◆ Assignment ◆
Print the line that contains "setPort s q" and every line that follows it in the data below, ending with the final line; include nothing else.

◆ Data listing ◆

-- ==== Sys2Proof/Machine/Link.lean ====
section
/-! DEFINITION. The packets of the host link: reception, requests and their answers, acknowledgment and replay, credits, the capture
and event streams (R265 to R267, R370 to R383, R385, R392 to R394, R420, R421, R444, R446). -/

namespace Sys2Proof.Machine

/-! Regions of the link address space (R392, R393). -/

/-- The regions that answer; what lies in none is unmapped. -/
inductive Region where
  | fabric | sluice | mailbox | dram | firmware
deriving DecidableEq, Repr

def Region.lo : Region → Nat
  | .fabric => 0 | .sluice => 0x0100000000 | .mailbox => 0x0108000000 | .dram => dramLo | .firmware => fwLo

def Region.hi : Region → Nat
  | .fabric => 0x0000700000 | .sluice => 0x0104000000 | .mailbox => 0x0108040000 | .dram => fwLo | .firmware => dramHi

/-- The region that holds a span of `n` words from `a` on; a span that crosses a boundary is unmapped as a whole. -/
def regionOf (a n : Nat) : Option Region :=
  [Region.fabric, .sluice, .mailbox, .dram, .firmware].find? (fun r => decide (r.lo ≤ a) && decide (a + 4 * n ≤ r.hi))

/-- DRAM answers requests (R404, R444, R446). -/
def dramUp (s : State) : Bool :=
  !romrec s && (isSet s F.DEV_STATE_RSTBUSY 0 || decide (4 ≤ getF s F.DEV_STATE_BOOT 0))

/-- LEN that the negotiated version allows in one DMA packet (R370). -/
def dmaLen (s : State) (p n : Nat) : Bool := decide (n ≤ 1024) && (decide (n ≤ 64) || decide (2 ≤ getF s F.PHL_STATE_VER p))

/-! Reads and writes of memory. -/

/-- The words of a span of bytes. -/
def memWords (m : Memory) (a n : Nat) : List Word :=
  (List.range n).map (fun i => BitVec.ofNat 32 (ofBytes (Memory.readN m (a + 4 * i) 4)))

/-- The bytes of words, lowest first. -/
def lePayload (ws : List Word) : List Byte := ws.flatMap (fun w => toBytes 4 w.toNat)

/-- The span touches a 64-bit word with an uncorrectable error. -/
def spanBad (s : State) (a n : Nat) : Bool := s.dramBad.any (fun w => decide (w < a + 4 * n) && decide (a < w + 8))

/-- A host read of `n` words of DRAM counts the errors it meets (R171, R172, R190). Which it finds beside the words known to be bad is a
free value (log entry 69). -/
def hostErrs (s : State) (a n : Nat) : State :=
  let e := Config.loadErrs s.free
  let own (l : List EccErr) : List EccErr :=
    l.filter (fun x => !x.cache && decide (a ≤ x.addr.toNat) && decide (x.addr.toNat < a + 4 * n))
  eccErrs { s with free := s.free + 1 } (own e.1) (readUe s a (a + 4 * n) (own e.2))

/-- The 64-bit words of granule `g` of the Sluice pool (R394, R397). -/
def windowGran (s : State) (g : Nat) : List (BitVec 64) :=
  match (List.range 256).findSome? (fun k => ((Strm.all (strmOf s k)).find? (fun x => x.idx == g)).map (fun x => granWords x k)) with
  | some ws => ws
  | none => Store.get s.pool (List.replicate 64 0) g

/-- The 32-bit word at address `a` of the Sluice window. -/
def windowWord (s : State) (a : Nat) : Word :=
  let o := a - Region.sluice.lo
  BitVec.ofNat 32 (((windowGran s (o / 512)).getD (o % 512 / 8) 0).toNat / 2 ^ (o % 8 * 8))

/-- Bytes are written to DRAM: the caches hear of it, and 64-bit words written whole get fresh check bits (R177, R393). -/
def dramWrite (s : State) (a : Nat) (bs : List Byte) : State :=
  let s1 := invalidate s a bs.length
  { s1 with dram := Memory.writeN s1.dram a bs
            dramBad := s1.dramBad.filter (fun w => !(decide (a ≤ w) && decide (w + 8 ≤ a + bs.length))) }

/-! Requests (R372, R373, R392). -/

/-- What a request is answered with. -/
structure Answer where
  status : Nat
  data : List Word := []
  s : State

def unsupported (s : State) : Answer := { status := 1, s := s }

/-- Every address of the span lies in a page that is there (R397, R446). -/
def pagesThere (s : State) (a n : Nat) : Bool :=
  (List.range n).all (fun i => match locate (a + 4 * i) with
    | some x => servedPage s x.page x.inst 0 != .no
    | none => false)

def portIni (p : Nat) : Initiator := if p = 0 then .ph0 else .ph1

/-- Words of registers are read one after the other. -/
def regReads : Nat → State → Initiator → Nat → List Word × State
  | 0, s, _, _ => ([], s)
  | n + 1, s, ini, a =>
    let r := busRead (cycle s) ini a
    let t := regReads n r.2 ini (a + 4)
    (BitVec.ofNat 32 (r.1.getD 0) :: t.1, t.2)

def regWrites : List Word → State → Initiator → Nat → State
  | [], s, _, _ => s
  | w :: ws, s, ini, a => regWrites ws (busWrite (cycle s) ini a w.toNat).2 ini (a + 4)

/-- A read of `n` words at `a` through port `p`. -/
def readSpan (s : State) (p a n : Nat) : Answer :=
  if n = 0 ∨ a % 4 ≠ 0 then unsupported s
  else match regionOf a n with
    | none => unsupported s
    | some .fabric =>
      if n ≤ 16 ∧ pagesThere s a n then
        let r := regReads n s (portIni p) a
        { status := 0, data := r.1, s := r.2 }
      else unsupported s
    | some .mailbox => if dmaLen s p n then { status := 0, data := memWords s.mbox a n, s := s } else unsupported s
    | some .sluice =>
      if !dramUp s || !dmaLen s p n then unsupported s
      else if isSet s F.DEV_STATE_RSTBUSY 0 then { status := 0, data := List.replicate n 0, s := s }
      else { status := 0, data := (List.range n).map (fun i => windowWord s (a + 4 * i)), s := s }
    | some .dram =>
      if !dramUp s || !dmaLen s p n then unsupported s
      else
        let s1 := hostErrs s a n
        if spanBad s1 a n then { status := 4, data := List.replicate n 0, s := s1 }
        else { status := 0, data := memWords s.dram a n, s := s1 }
    | some .firmware =>
      if !dramUp s || !dmaLen s p n then unsupported s else { status := 0, data := List.replicate n 0, s := s }

/-- A register write of words at `a` through port `p`. -/
def writeSpan (s : State) (p a n : Nat) (ws : List Word) : Answer :=
  if n = 0 ∨ 16 < n ∨ ws.length ≠ n ∨ a % 4 ≠ 0 ∨ regionOf a n ≠ some .fabric ∨ !pagesThere s a n then unsupported s
  else { status := 0, s := regWrites ws s (portIni p) a }

/-- A packet was NAKed or discarded. -/
def crcErr (s : State) (p : Nat) : State := raise (addCt s F.PHL_CRCERR_N p 1) .phl p E.PHL_CRCERR

/-- A posted write of words at `a`: executed, or discarded and counted (R370, R393, R421). -/
def dmaSpan (s : State) (p a n : Nat) (ws : List Word) : State :=
  if isSet s F.FLT_STATE_EMBANK 0 || !dmaLen s p n || ws.length != n || a % 4 != 0 then crcErr s p
  else match regionOf a n with
    | some .mailbox => { s with mbox := Memory.writeN s.mbox a (lePayload ws) }
    | some .dram => if dramUp s then dramWrite s a (lePayload ws) else crcErr s p
    | _ => crcErr s p

/-! Completions and the cache (R379 to R381). -/

/-- A completion leaves on port `p`. -/
def complete (s : State) (p : Nat) (k : Packet) (st : Nat) (data : List Word) : State :=
  sendPkt s p { seq := 0, typ := if data.isEmpty then 5 else 6, tag := k.tag, epoch := k.epoch, status := st, len := data.length,
                payload := data }

/-- The session's cache takes an answer under the request's epoch and tag. -/
def remember (s : State) (p : Nat) (k : Packet) (st : Nat) (data : List Word) : State :=
  let q := sessPort s p
  let x := portOf s q
  let e : CacheE := { epoch := k.epoch, tag := k.tag, status := st, data := if data.length ≤ 16 then data else [] }
  setPort s q { x with cache := e :: x.cache.filter (fun c => !(c.epoch == k.epoch && c.tag == k.tag)) }

def cached (s : State) (p : Nat) (k : Packet) : Option CacheE :=
  (portOf s (sessPort s p)).cache.find? (fun c => c.epoch == k.epoch && c.tag == k.tag)

/-- What a non-posted request does. -/
def perform (s : State) (p : Nat) (k : Packet) : Answer :=
  if k.ptype = 1 then readSpan s p k.addr.toNat k.len else writeSpan s p k.addr.toNat k.len k.payload

/-- A request is executed, remembered and answered. -/
def serve (s : State) (p : Nat) (k : Packet) : State :=
  let r := perform s p k
  complete (remember r.s p k r.status r.data) p k r.status r.data

/-- STALE_EPOCH: not executed and not remembered. -/
def stale (s : State) (p : Nat) (k : Packet) : State :=
  complete (raise (addCt s F.PHL_STALECNT_N p 1) .phl p E.PHL_STALE) p k 2 []

/-- A retry of a request that the cache holds; a read of more than 16 words reads again. -/
def again (s : State) (p : Nat) (k : Packet) (c : CacheE) : State :=
  let s1 := addCt s F.PHL_DUPCNT_N p 1
  if k.ptype = 1 ∧ 16 < k.len then
    let r := perform s1 p k
    complete r.s p k r.status r.data
  else complete s1 p k c.status c.data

◆ Expected answer ◆
  setPort s q { x with cache := e :: x.cache.filter (fun c => !(c.epoch == k.epoch && c.tag == k.tag)) }

def cached (s : State) (p : Nat) (k : Packet) : Option CacheE :=
  (portOf s (sessPort s p)).cache.find? (fun c => c.epoch == k.epoch && c.tag == k.tag)

/-- What a non-posted request does. -/
def perform (s : State) (p : Nat) (k : Packet) : Answer :=
  if k.ptype = 1 then readSpan s p k.addr.toNat k.len else writeSpan s p k.addr.toNat k.len k.payload

/-- A request is executed, remembered and answered. -/
def serve (s : State) (p : Nat) (k : Packet) : State :=
  let r := perform s p k
  complete (remember r.s p k r.status r.data) p k r.status r.data

/-- STALE_EPOCH: not executed and not remembered. -/
def stale (s : State) (p : Nat) (k : Packet) : State :=
  complete (raise (addCt s F.PHL_STALECNT_N p 1) .phl p E.PHL_STALE) p k 2 []

/-- A retry of a request that the cache holds; a read of more than 16 words reads again. -/
def again (s : State) (p : Nat) (k : Packet) (c : CacheE) : State :=
  let s1 := addCt s F.PHL_DUPCNT_N p 1
  if k.ptype = 1 ∧ 16 < k.len then
    let r := perform s1 p k
    complete r.s p k r.status r.data
  else complete s1 p k c.status c.data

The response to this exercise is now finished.